Este sentimiento nacionalista es el motor que impulsa a Mahfuz a la creación de decenas de relatos y de las tres novelas históricas ambientadas en el antiguo Egipto que conforman la producción literaria de su primera etapa creativa. Según el profesor Ogdon [J.R.Ogdon. El antiguo Egipto en la literatura de Naguib Mafuz. En Revista de Egiptología-Isis 8 (2002)], “el laureado escritor egipcio cumple 95 años este 2006, y su extensa y prolífica obra ha sido ponderada por muchos especialistas de diversos ramos, pero no todos han subrayado el valor e importancia de sus primeras novelas, todas ellas ambientadas en los tiempos de los faraones”. Él hace este análisis de las mismas en estos términos:

“La opera impresa de Mahfuz empieza con una novela llamada Abaz al-Adqar, que significa Ironía del destino (también traducida como Destinos absurdos); en español, su nombre ha sido transformado en La Maldición de Ra. Keops y la Gran Pirámide, intentando avisar al probable lector acerca de su argumento.

El ambiente en que fue situada la acción es el Egipto de la época del faraón Quéope, aunque no tiene mucho que ver con su pirámide, como sugiere el título así vertido. Este recurso no era ninguna novedad para los tiempos en que el libro salió de la imprenta; por el contrario, estaba en consonancia con un género entonces muy en boga y al que la crítica considera inscrito en la “tendencia realista” que emplearon ciertos autores egipcios en los años ‘20 y ’30 del siglo XX. La primera novela que recurría al antiguo Egipto como marco de argumentación fue escrita en 1933 por Tawfik el-Hakim, bajo el nombre de Awdat er-Rush, “El retorno del espíritu”, que, en español, fue traducido como El despertar de un pueblo por Federico Corriente. Tanto el título como las frases que introducen sus dos partes están inspirados en el Libro de los Muertos, referidas al mito de Osiris, su desmembramiento por Set, y su reunión y renacimiento por Isis y Neftys. En verdad, el mensaje a los lectores era muy claro:

Osiris era Egipto e Isis y su hermana el espíritu nacionalista que expulsaría al malévolo Set, quien representaba a los ignominiosos extranjeros, y restauraría el honor egipcio. El relato gira en torno a una familia media hacia el final de la Primera Guerra Mundial, pero en ningún momento se mencionan las circunstancias políticas ni la puja por la liberación que se estaba desenvolviendo paralelamente. Es más, la revolución de 1919 sólo está referida hacia el final del relato, pero despojada de toda connotación.

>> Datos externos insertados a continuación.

@[simp] theorem putWrap_pending (key : Nat) (v : Bool) (s : State) : (putWrap key v s).pending = s.pending := rfl
@[simp] theorem putWrap_variant (key : Nat) (v : Bool) (s : State) : (putWrap key v s).variant = s.variant := rfl
@[simp] theorem putWrap_evt (key : Nat) (v : Bool) (s : State) : (putWrap key v s).evt = s.evt := rfl
@[simp] theorem putWrap_tmk (key : Nat) (v : Bool) (s : State) : (putWrap key v s).tmk = s.tmk := rfl
@[simp] theorem putWrap_pcn (key : Nat) (v : Bool) (s : State) : (putWrap key v s).pcn = s.pcn := rfl
@[simp] theorem putWrap_tim (key : Nat) (v : Bool) (s : State) : (putWrap key v s).tim = s.tim := rfl
@[simp] theorem putWrap_pwr (key : Nat) (v : Bool) (s : State) : (putWrap key v s).pwr = s.pwr := rfl
@[simp] theorem putWrap_start (key : Nat) (v : Bool) (s : State) : (putWrap key v s).start = s.start := rfl
@[simp] theorem putWrap_lanes (key : Nat) (v : Bool) (s : State) : (putWrap key v s).lanes = s.lanes := rfl
@[simp] theorem putWrap_l2 (key : Nat) (v : Bool) (s : State) : (putWrap key v s).l2 = s.l2 := rfl
@[simp] theorem putWrap_lpm (key : Nat) (v : Bool) (s : State) : (putWrap key v s).lpm = s.lpm := rfl
@[simp] theorem putWrap_frames (key : Nat) (v : Bool) (s : State) : (putWrap key v s).frames = s.frames := rfl
@[simp] theorem putWrap_nextFrame (key : Nat) (v : Bool) (s : State) : (putWrap key v s).nextFrame = s.nextFrame := rfl
@[simp] theorem putWrap_rx (key : Nat) (v : Bool) (s : State) : (putWrap key v s).rx = s.rx := rfl
@[simp] theorem putWrap_ver (key : Nat) (v : Bool) (s : State) : (putWrap key v s).ver = s.ver := rfl
@[simp] theorem putWrap_pools (key : Nat) (v : Bool) (s : State) : (putWrap key v s).pools = s.pools := rfl
@[simp] theorem putWrap_sw (key : Nat) (v : Bool) (s : State) : (putWrap key v s).sw = s.sw := rfl
@[simp] theorem putWrap_egr (key : Nat) (v : Bool) (s : State) : (putWrap key v s).egr = s.egr := rfl
@[simp] theorem putWrap_flow (key : Nat) (v : Bool) (s : State) : (putWrap key v s).flow = s.flow := rfl
@[simp] theorem putWrap_dsp (key : Nat) (v : Bool) (s : State) : (putWrap key v s).dsp = s.dsp := rfl
@[simp] theorem putWrap_fen (key : Nat) (v : Bool) (s : State) : (putWrap key v s).fen = s.fen := rfl
@[simp] theorem putWrap_bq (key : Nat) (v : Bool) (s : State) : (putWrap key v s).bq = s.bq := rfl
@[simp] theorem putWrap_mesh (key : Nat) (v : Bool) (s : State) : (putWrap key v s).mesh = s.mesh := rfl
@[simp] theorem putWrap_fw (key : Nat) (v : Bool) (s : State) : (putWrap key v s).fw = s.fw := rfl
@[simp] theorem putWrap_recov (key : Nat) (v : Bool) (s : State) : (putWrap key v s).recov = s.recov := rfl
@[simp] theorem putWrap_io (key : Nat) (v : Bool) (s : State) : (putWrap key v s).io = s.io := rfl
@[simp] theorem putWrap_out (key : Nat) (v : Bool) (s : State) : (putWrap key v s).out = s.out := rfl

@[simp] theorem putOwner_pending (b : Block) (o : OwnerSt) (s : State) : (putOwner b o s).pending = s.pending := rfl
@[simp] theorem putOwner_variant (b : Block) (o : OwnerSt) (s : State) : (putOwner b o s).variant = s.variant := rfl
@[simp] theorem putOwner_evt (b : Block) (o : OwnerSt) (s : State) : (putOwner b o s).evt = s.evt := rfl
@[simp] theorem putOwner_tmk (b : Block) (o : OwnerSt) (s : State) : (putOwner b o s).tmk = s.tmk := rfl
@[simp] theorem putOwner_pcn (b : Block) (o : OwnerSt) (s : State) : (putOwner b o s).pcn = s.pcn := rfl
@[simp] theorem putOwner_tim (b : Block) (o : OwnerSt) (s : State) : (putOwner b o s).tim = s.tim := rfl
@[simp] theorem putOwner_pwr (b : Block) (o : OwnerSt) (s : State) : (putOwner b o s).pwr = s.pwr := rfl
@[simp] theorem putOwner_start (b : Block) (o : OwnerSt) (s : State) : (putOwner b o s).start = s.start := rfl
@[simp] theorem putOwner_lanes (b : Block) (o : OwnerSt) (s : State) : (putOwner b o s).lanes = s.lanes := rfl
@[simp] theorem putOwner_l2 (b : Block) (o : OwnerSt) (s : State) : (putOwner b o s).l2 = s.l2 := rfl
@[simp] theorem putOwner_lpm (b : Block) (o : OwnerSt) (s : State) : (putOwner b o s).lpm = s.lpm := rfl
@[simp] theorem putOwner_frames (b : Block) (o : OwnerSt) (s : State) : (putOwner b o s).frames = s.frames := rfl
@[simp] theorem putOwner_nextFrame (b : Block) (o : OwnerSt) (s : State) : (putOwner b o s).nextFrame = s.nextFrame := rfl
@[simp] theorem putOwner_rx (b : Block) (o : OwnerSt) (s : State) : (putOwner b o s).rx = s.rx := rfl
@[simp] theorem putOwner_ver (b : Block) (o : OwnerSt) (s : State) : (putOwner b o s).ver = s.ver := rfl
@[simp] theorem putOwner_pools (b : Block) (o : OwnerSt) (s : State) : (putOwner b o s).pools = s.pools := rfl
@[simp] theorem putOwner_sw (b : Block) (o : OwnerSt) (s : State) : (putOwner b o s).sw = s.sw := rfl
@[simp] theorem putOwner_egr (b : Block) (o : OwnerSt) (s : State) : (putOwner b o s).egr = s.egr := rfl
@[simp] theorem putOwner_flow (b : Block) (o : OwnerSt) (s : State) : (putOwner b o s).flow = s.flow := rfl
@[simp] theorem putOwner_dsp (b : Block) (o : OwnerSt) (s : State) : (putOwner b o s).dsp = s.dsp := rfl
@[simp] theorem putOwner_fen (b : Block) (o : OwnerSt) (s : State) : (putOwner b o s).fen = s.fen := rfl
@[simp] theorem putOwner_bq (b : Block) (o : OwnerSt) (s : State) : (putOwner b o s).bq = s.bq := rfl
@[simp] theorem putOwner_mesh (b : Block) (o : OwnerSt) (s : State) : (putOwner b o s).mesh = s.mesh := rfl
@[simp] theorem putOwner_fw (b : Block) (o : OwnerSt) (s : State) : (putOwner b o s).fw = s.fw := rfl
@[simp] theorem putOwner_recov (b : Block) (o : OwnerSt) (s : State) : (putOwner b o s).recov = s.recov := rfl
@[simp] theorem putOwner_io (b : Block) (o : OwnerSt) (s : State) : (putOwner b o s).io = s.io := rfl
@[simp] theorem putOwner_out (b : Block) (o : OwnerSt) (s : State) : (putOwner b o s).out = s.out := rfl

@[simp] theorem putCommit_pending (b : Block) (c : CommitSt) (s : State) : (putCommit b c s).pending = s.pending := rfl
@[simp] theorem putCommit_variant (b : Block) (c : CommitSt) (s : State) : (putCommit b c s).variant = s.variant := rfl
@[simp] theorem putCommit_evt (b : Block) (c : CommitSt) (s : State) : (putCommit b c s).evt = s.evt := rfl
@[simp] theorem putCommit_tmk (b : Block) (c : CommitSt) (s : State) : (putCommit b c s).tmk = s.tmk := rfl
@[simp] theorem putCommit_pcn (b : Block) (c : CommitSt) (s : State) : (putCommit b c s).pcn = s.pcn := rfl
@[simp] theorem putCommit_tim (b : Block) (c : CommitSt) (s : State) : (putCommit b c s).tim = s.tim := rfl
@[simp] theorem putCommit_pwr (b : Block) (c : CommitSt) (s : State) : (putCommit b c s).pwr = s.pwr := rfl
@[simp] theorem putCommit_start (b : Block) (c : CommitSt) (s : State) : (putCommit b c s).start = s.start := rfl
@[simp] theorem putCommit_lanes (b : Block) (c : CommitSt) (s : State) : (putCommit b c s).lanes = s.lanes := rfl
@[simp] theorem putCommit_l2 (b : Block) (c : CommitSt) (s : State) : (putCommit b c s).l2 = s.l2 := rfl
@[simp] theorem putCommit_lpm (b : Block) (c : CommitSt) (s : State) : (putCommit b c s).lpm = s.lpm := rfl
@[simp] theorem putCommit_frames (b : Block) (c : CommitSt) (s : State) : (putCommit b c s).frames = s.frames := rfl
@[simp] theorem putCommit_nextFrame (b : Block) (c : CommitSt) (s : State) : (putCommit b c s).nextFrame = s.nextFrame := rfl
@[simp] theorem putCommit_rx (b : Block) (c : CommitSt) (s : State) : (putCommit b c s).rx = s.rx := rfl
@[simp] theorem putCommit_ver (b : Block) (c : CommitSt) (s : State) : (putCommit b c s).ver = s.ver := rfl
@[simp] theorem putCommit_pools (b : Block) (c : CommitSt) (s : State) : (putCommit b c s).pools = s.pools := rfl
@[simp] theorem putCommit_sw (b : Block) (c : CommitSt) (s : State) : (putCommit b c s).sw = s.sw := rfl
@[simp] theorem putCommit_egr (b : Block) (c : CommitSt) (s : State) : (putCommit b c s).egr = s.egr := rfl
@[simp] theorem putCommit_flow (b : Block) (c : CommitSt) (s : State) : (putCommit b c s).flow = s.flow := rfl
@[simp] theorem putCommit_dsp (b : Block) (c : CommitSt) (s : State) : (putCommit b c s).dsp = s.dsp := rfl
@[simp] theorem putCommit_fen (b : Block) (c : CommitSt) (s : State) : (putCommit b c s).fen = s.fen := rfl
@[simp] theorem putCommit_bq (b : Block) (c : CommitSt) (s : State) : (putCommit b c s).bq = s.bq := rfl
@[simp] theorem putCommit_mesh (b : Block) (c : CommitSt) (s : State) : (putCommit b c s).mesh = s.mesh := rfl
@[simp] theorem putCommit_fw (b : Block) (c : CommitSt) (s : State) : (putCommit b c s).fw = s.fw := rfl
@[simp] theorem putCommit_recov (b : Block) (c : CommitSt) (s : State) : (putCommit b c s).recov = s.recov := rfl
@[simp] theorem putCommit_io (b : Block) (c : CommitSt) (s : State) : (putCommit b c s).io = s.io := rfl
@[simp] theorem putCommit_out (b : Block) (c : CommitSt) (s : State) : (putCommit b c s).out = s.out := rfl

@[simp] theorem putOwnerOf_pending (p i v : Nat) (s : State) : (putOwnerOf p i v s).pending = s.pending := rfl
@[simp] theorem putOwnerOf_variant (p i v : Nat) (s : State) : (putOwnerOf p i v s).variant = s.variant := rfl
@[simp] theorem putOwnerOf_fab (p i v : Nat) (s : State) : (putOwnerOf p i v s).fab = s.fab := rfl
@[simp] theorem putOwnerOf_evt (p i v : Nat) (s : State) : (putOwnerOf p i v s).evt = s.evt := rfl
@[simp] theorem putOwnerOf_tmk (p i v : Nat) (s : State) : (putOwnerOf p i v s).tmk = s.tmk := rfl
@[simp] theorem putOwnerOf_pcn (p i v : Nat) (s : State) : (putOwnerOf p i v s).pcn = s.pcn := rfl
@[simp] theorem putOwnerOf_tim (p i v : Nat) (s : State) : (putOwnerOf p i v s).tim = s.tim := rfl
@[simp] theorem putOwnerOf_pwr (p i v : Nat) (s : State) : (putOwnerOf p i v s).pwr = s.pwr := rfl
@[simp] theorem putOwnerOf_start (p i v : Nat) (s : State) : (putOwnerOf p i v s).start = s.start := rfl
@[simp] theorem putOwnerOf_lanes (p i v : Nat) (s : State) : (putOwnerOf p i v s).lanes = s.lanes := rfl
@[simp] theorem putOwnerOf_l2 (p i v : Nat) (s : State) : (putOwnerOf p i v s).l2 = s.l2 := rfl
@[simp] theorem putOwnerOf_lpm (p i v : Nat) (s : State) : (putOwnerOf p i v s).lpm = s.lpm := rfl
@[simp] theorem putOwnerOf_frames (p i v : Nat) (s : State) : (putOwnerOf p i v s).frames = s.frames := rfl
@[simp] theorem putOwnerOf_nextFrame (p i v : Nat) (s : State) : (putOwnerOf p i v s).nextFrame = s.nextFrame := rfl
@[simp] theorem putOwnerOf_rx (p i v : Nat) (s : State) : (putOwnerOf p i v s).rx = s.rx := rfl
@[simp] theorem putOwnerOf_ver (p i v : Nat) (s : State) : (putOwnerOf p i v s).ver = s.ver := rfl
@[simp] theorem putOwnerOf_sw (p i v : Nat) (s : State) : (putOwnerOf p i v s).sw = s.sw := rfl
@[simp] theorem putOwnerOf_egr (p i v : Nat) (s : State) : (putOwnerOf p i v s).egr = s.egr := rfl
@[simp] theorem putOwnerOf_flow (p i v : Nat) (s : State) : (putOwnerOf p i v s).flow = s.flow := rfl
@[simp] theorem putOwnerOf_dsp (p i v : Nat) (s : State) : (putOwnerOf p i v s).dsp = s.dsp := rfl
@[simp] theorem putOwnerOf_fen (p i v : Nat) (s : State) : (putOwnerOf p i v s).fen = s.fen := rfl
@[simp] theorem putOwnerOf_bq (p i v : Nat) (s : State) : (putOwnerOf p i v s).bq = s.bq := rfl
@[simp] theorem putOwnerOf_mesh (p i v : Nat) (s : State) : (putOwnerOf p i v s).mesh = s.mesh := rfl
@[simp] theorem putOwnerOf_fw (p i v : Nat) (s : State) : (putOwnerOf p i v s).fw = s.fw := rfl
@[simp] theorem putOwnerOf_recov (p i v : Nat) (s : State) : (putOwnerOf p i v s).recov = s.recov := rfl
@[simp] theorem putOwnerOf_io (p i v : Nat) (s : State) : (putOwnerOf p i v s).io = s.io := rfl
@[simp] theorem putOwnerOf_out (p i v : Nat) (s : State) : (putOwnerOf p i v s).out = s.out := rfl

Sin embargo, Naguib Mahfuz fue el primer escritor egipcio que usó de lleno el recurso del “escenario faraónico” para hacer críticas o dar apoyo a la situación socio-política imperante en su país en aquellos difíciles días. Un año antes de la aparición de su novela, había traducido al árabe el libro de James Baikie, Ancient Egypt, con el nombre de Misr al-Qadimah, lo que le permitió familiarizarse profundamente con la larga historia faraónica, siendo el resultado de su paso por la universidad, en la cual se había fundado la Facultad de Egiptología hacia los años ’20, y a la que había concurrido llevado por un genuino interés por el pasado de su tierra. Yo seguía asiduamente los cursos de la Facultad de Arqueología, y estudiaba todo lo relacionado con el período faraónico: la vida cotidiana, los métodos guerreros, la religión (…)

Paralelamente, el prestigioso diario Al-Ahram (“Las pirámides”), fundado en 1857, dedicaba con frecuencia su suplemento cultural a aspectos del Egipto de los faraones, por lo que el interés por esa etapa de la historia nacional se fue extendiendo en el seno de la sociedad egipcia, pues avivaba el latente patriotismo al mostrarle a sus lectores los esplendores que otrora había tenido la nación.

En este período, Egipto conocía un nacionalismo exacerbado, y se oían por todas partes las llamadas a la restauración de los fastos faraónicos. Yo disponía de obras sobre la historia egipcia – se encontraban muchas excelentes obras en la época -, y decidí consagrar mi vida a una historia novelada de Egipto. Esa determinación de dedicarle su vida a la creación de una literatura egipcia faraónica no se vio cumplida en la realidad, pero cristalizó en casi cuarenta títulos destinados a novelar el pasado de su país, siempre con la perspectiva del encubrimiento, bajo la máscara de la antigüedad, de las realidades nacionales y de los temas que más le atraían de su sociedad. En este sentido, Ramón Sánchez Lizarralde ha comentado: Mahfuz busca en el pasado un espejo en que puedan mirarse sus contemporáneos, naturalmente, un espejo deformante, no con la pretensión de ser fiel a la realidad de hace milenios, sino de buscar en aquella historia conflictos, virtudes y lacras que ayuden a interpretar el presente. (De su prólogo a La batalla de Tebas, ii).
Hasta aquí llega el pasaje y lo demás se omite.